Monday, May 13, 2019

The Weekday Food Question - Cai Png is KING

Macro:

The trade war between China and the US escalated last night, with China erecting retaliatory tariffs against the US. President Trump blustered on Twitter. Stock markets worldwide fell.

Micro:

FrugalSingaporeGirl's food prejudices.

As I have stated in the introductory blog post, I fell victim to lifestyle creep over the years.

During at least the past 5 years, I was seldom satisfied with a simple, bare basics lunch. I feel compelled to eat something fanciful (double of the price of a cai png**?) - a Soup Spoon set meal (approx. SGD 10, USD 7.30), an entry-level restaurant noodle soup dish at Xin Wang (approx. SGD 13, USD 9.50), or a takeaway Cold Storage salad (approx. SGD 9, USD 6.60). If I eat cai png, I would forsake rice, ordering a lot of meat and vegetables to upgrade it to a low-carb meal. This approach inevitably cost a premium. If I ate at a cheap place like a non-air-conditioned hawker centre, I would round up the meal with a freshly squeezed fruit juice (approx. SGD 3, USD 2.20) to use up what I saved on the main meal/ compensate myself for eating at an uncomfortable location.

** Cai png, that humble meal consisting of a staple base of rice accompanied with a selection of pre-cooked vegetables/meat/fish/egg, had fallen so far below my radar that I nearly forgot that it can be a meal choice. It is the cheapest type of meal available and it offers good variety in terms of taste and nutrition. It is value for money.

Why have I grown to dislike the Cai Png?

Cai Png is not necessarily the healthiest food you can find
Because of white rice and palm oil. I have grown snobbish with the years and developed a disdain for white rice. It is too high-GI and contributes to weight gain. Sugars in refined white rice surge into the blood stream and wrecks havoc with the skin, causing collagen elastins to collapse. Palm oil is the other evil - hawkers not only use it liberally but also use the worst-quality, cheapest version they can get their hands on. Cai png is gross!

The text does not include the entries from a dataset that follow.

/-- A SCHED_ADD that R491 takes completes with BAD_PARAM where a parameter breaks R69 and with NO_RESOURCE where no slot is free or the named one is occupied. Otherwise, with L = now + 10 us less the action's ATT: L at most 0 holds the action in the slot and completes with OK and the slot number; L above 0 within the limit puts it there with now + 10 us as its least instant and defers the completion; L above 0 and above the limit completes with PAST and no slot changes. (R69, R71, R72) -/
def Obligations.SchedAddByLateness : Prop :=
  ∀ (s : State) (e : CmdEntry) (i : Nat), Taken s e usedSchedAdd i →
    (schedBad s e.params = true → exec (.schedAdd e) s = .next (badCpl s (accepted s 0x21 e i) 0x21 e i stBadParam)) ∧
    (schedBad s e.params = false → slotFor s (field e.params 0 2) = none → exec (.schedAdd e) s = .next (badCpl s (accepted s 0x21 e i) 0x21 e i stNoResource)) ∧
    (∀ (n : Nat) (L : Int), schedBad s e.params = false → slotFor s (field e.params 0 2) = some n → L = (now s : Int) + 10 * usI - schedAtt e.params →
      (L ≤ 0 → exec (.schedAdd e) s = .next (okCpl s { accepted s 0x21 e i with alm := { s.alm with slots := tset s.alm.slots n (schedOf e.params) } } 0x21 e i Att.zero (leBytes 2 n))) ∧
      (0 < L → L ≤ fld s R.almSchedCfg 15 0 * msI →
        exec (.schedAdd e) s = .next { accepted s 0x21 e i with alm := { s.alm with slots := tset s.alm.slots n { schedOf e.params with late := some s.hif.nextCid, earliest := now s + 10 * usI } } }) ∧
      (0 < L → (fld s R.almSchedCfg 15 0 * msI : Nat) < L → exec (.schedAdd e) s = .next (badCpl s (accepted s 0x21 e i) 0x21 e i stPast)))

/-- A SCHED_CANCEL that R491 takes completes with BAD_PARAM for an empty slot (and for a number above 63); with BUSY, the slots unchanged, when the action's execution instant lies less than 10 us ahead; and with OK otherwise, the slot erased and a completion deferred for that action ended with ABORTED. (R76) -/
def Obligations.SchedCancelFreesUnlessNear : Prop :=
  ∀ (s : State) (e : CmdEntry) (i n : Nat), Taken s e usedSchedCancel i → n = field e.params 0 2 →
    (63 < n ∨ tget? s.alm.slots n = none → exec (.schedCancel e) s = .next (badCpl s (accepted s 0x22 e i) 0x22 e i stBadParam)) ∧
    (∀ x, n ≤ 63 → tget? s.alm.slots n = some x → x.instant s < now s + 10 * usI → exec (.schedCancel e) s = .next (badCpl s (accepted s 0x22 e i) 0x22 e i stBusy)) ∧
    (∀ x, n ≤ 63 → tget? s.alm.slots n = some x → now s + 10 * usI ≤ x.instant s →
      exec (.schedCancel e) s = .next (okCpl s (endSlot { accepted s 0x22 e i with alm := { s.alm with slots := terase s.alm.slots n } } x stAborted) 0x22 e i Att.zero []))

/-- An AFE_SNAP that R491 takes, whose mask names at least one channel and only channels with a path, with flags 0 or 1 and a host address aligned to 64: without the timed flag and with a zero time, the snapshot is queued for the first 0.25 ns instant 10 us from now or later; with it, and ns below 10^9 and a free slot, it takes the lowest free slot as action 5, its completion deferred, and PAST where the late rule rejects it. A mask of 0 completes with BAD_PARAM. (R90, R91, R92) -/
def Obligations.AfeSnapIsQueuedOrSlotted : Prop :=
  ∀ (s : State) (e : CmdEntry) (i : Nat), Taken s e usedAfeSnap i →
    (field e.params 0 4 = 0 → exec (.afeSnap e) s = .next (badCpl s (accepted s 0x30 e i) 0x30 e i stBadParam)) ∧
    (field e.params 0 4 ≠ 0 → field e.params 4 1 ≤ 1 → field e.params 24 8 % 64 = 0 → (∀ c ∈ setBits 32 (field e.params 0 4), chHasPath s c = true) →
      (field e.params 4 1 = 0 → field e.params 8 8 = 0 → field e.params 16 4 = 0 → field e.params 20 2 = 0 →
        exec (.afeSnap e) s = .next { accepted s 0x30 e i with
          afe := { s.afe with snaps := s.afe.snaps ++ [⟨field e.params 0 4, cdivN (now s + 10 * usI) 16384, field e.params 24 8, some s.hif.nextCid, false⟩] } }) ∧
      (∀ n, field e.params 4 1 = 1 → field e.params 16 4 ≤ 999999999 → slotFor s 0xFFFF = some n →
        (lateness s (schedAtt e.params) = 2 → exec (.afeSnap e) s = .next (badCpl s (accepted s 0x30 e i) 0x30 e i stPast)) ∧
        (lateness s (schedAtt e.params) ≠ 2 → exec (.afeSnap e) s = .next { accepted s 0x30 e i with alm := { s.alm with
          slots := tset s.alm.slots n ⟨5, false, 0xFFFF, 0, schedAtt e.params, field e.params 0 4, 0, none,
            if lateness s (schedAtt e.params) = 1 then now s + 10 * usI else 0, some (s.hif.nextCid, field e.params 24 8)⟩ } })))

Cai Png is .... depressing
Nutritional considerations aside, cai-png is associated with a particular way of life in Singapore - the humble and the poor and the unglamorous. It is a fixture in the (not unfunny) stereotype of the fat and unattractive male office worker who buys cai png and eat it alone at his desk, spooning out of a styrofoam box in front of his computer. Lifestyle creep meant that I outgrew it. But being now determined to be humble (for blessed are the humble in spirit), I decide to fully embrace the cai png every lunch!

Intermittent Fasting promotes frugal eating

Since I started practising Intermittent Fasting after Chinese New Year, I am only eating two meals a day, breakfast and lunch over a 4-hour window. This opens up a leeway for me to eat starchier, more filling foods during these two meals. I have observed myself for the last two weeks after I reverted to cai png. My weight has been under excellent control - white rice during lunch has had no adverse impact.

Moreover, my strictly controlled eating hours ensure that my body fully burns up the carbohydrates as fuel during the time when I require energy, which is essentially the office hours (9am to 6pm). When I reach home, I dive into bed on an empty stomach, ensuring no lingering ill effects from carbohydrate ingestion in the afternoon.

How to address the nutritional concern?

Nutrition can be achieved by selecting better cuts of meat/fish from the caipng stall - I usually order a fish steak that is cooked and served on its bones. I value protein and must have a portion every day, and Cai Png is one of the rare places that still cook fresh fish in their bones.


Food Spending - SGD 6.60 (USD 4.82)

In the morning, I begin feeding at 9am. Breakfast consists a soya-flour muffin with tuna fish filling from Mr Bean and a wholemeal bread sandwich with organic hazelnut spread. The sandwich is prepared with materials from home. All coffee and tea from the office pantry.


1) Soya-flour muffin with tuna fish filling - SGD 1.60 (USD 1.17)
2) Cai Png (white rice, palm-sized stingray steak, sliced potatoes) - SGD 5.00 (USD 3.65)


Food Tips  

1) Eat Less - By practising Intermittent Fasting. Imposing a feeding window naturally ensures that volume of food intake reduces over time. I have also observed a genuine decline in my appetite with time - physical needs do shrink with psychosomatically. I have lost 3 kg over 3 months on IF, may not sound impressive but considering that I am 1.6m tall and began with an already relatively low base of 52kg.

2) Prepare Food at Home - In time, I shall cut out that breakfast soya-bean muffin habit.

GOAL REITERATION
I aim to spend SGD 310 (USD 226) on food per month including occasional trips out with my friends. Will I achieve this?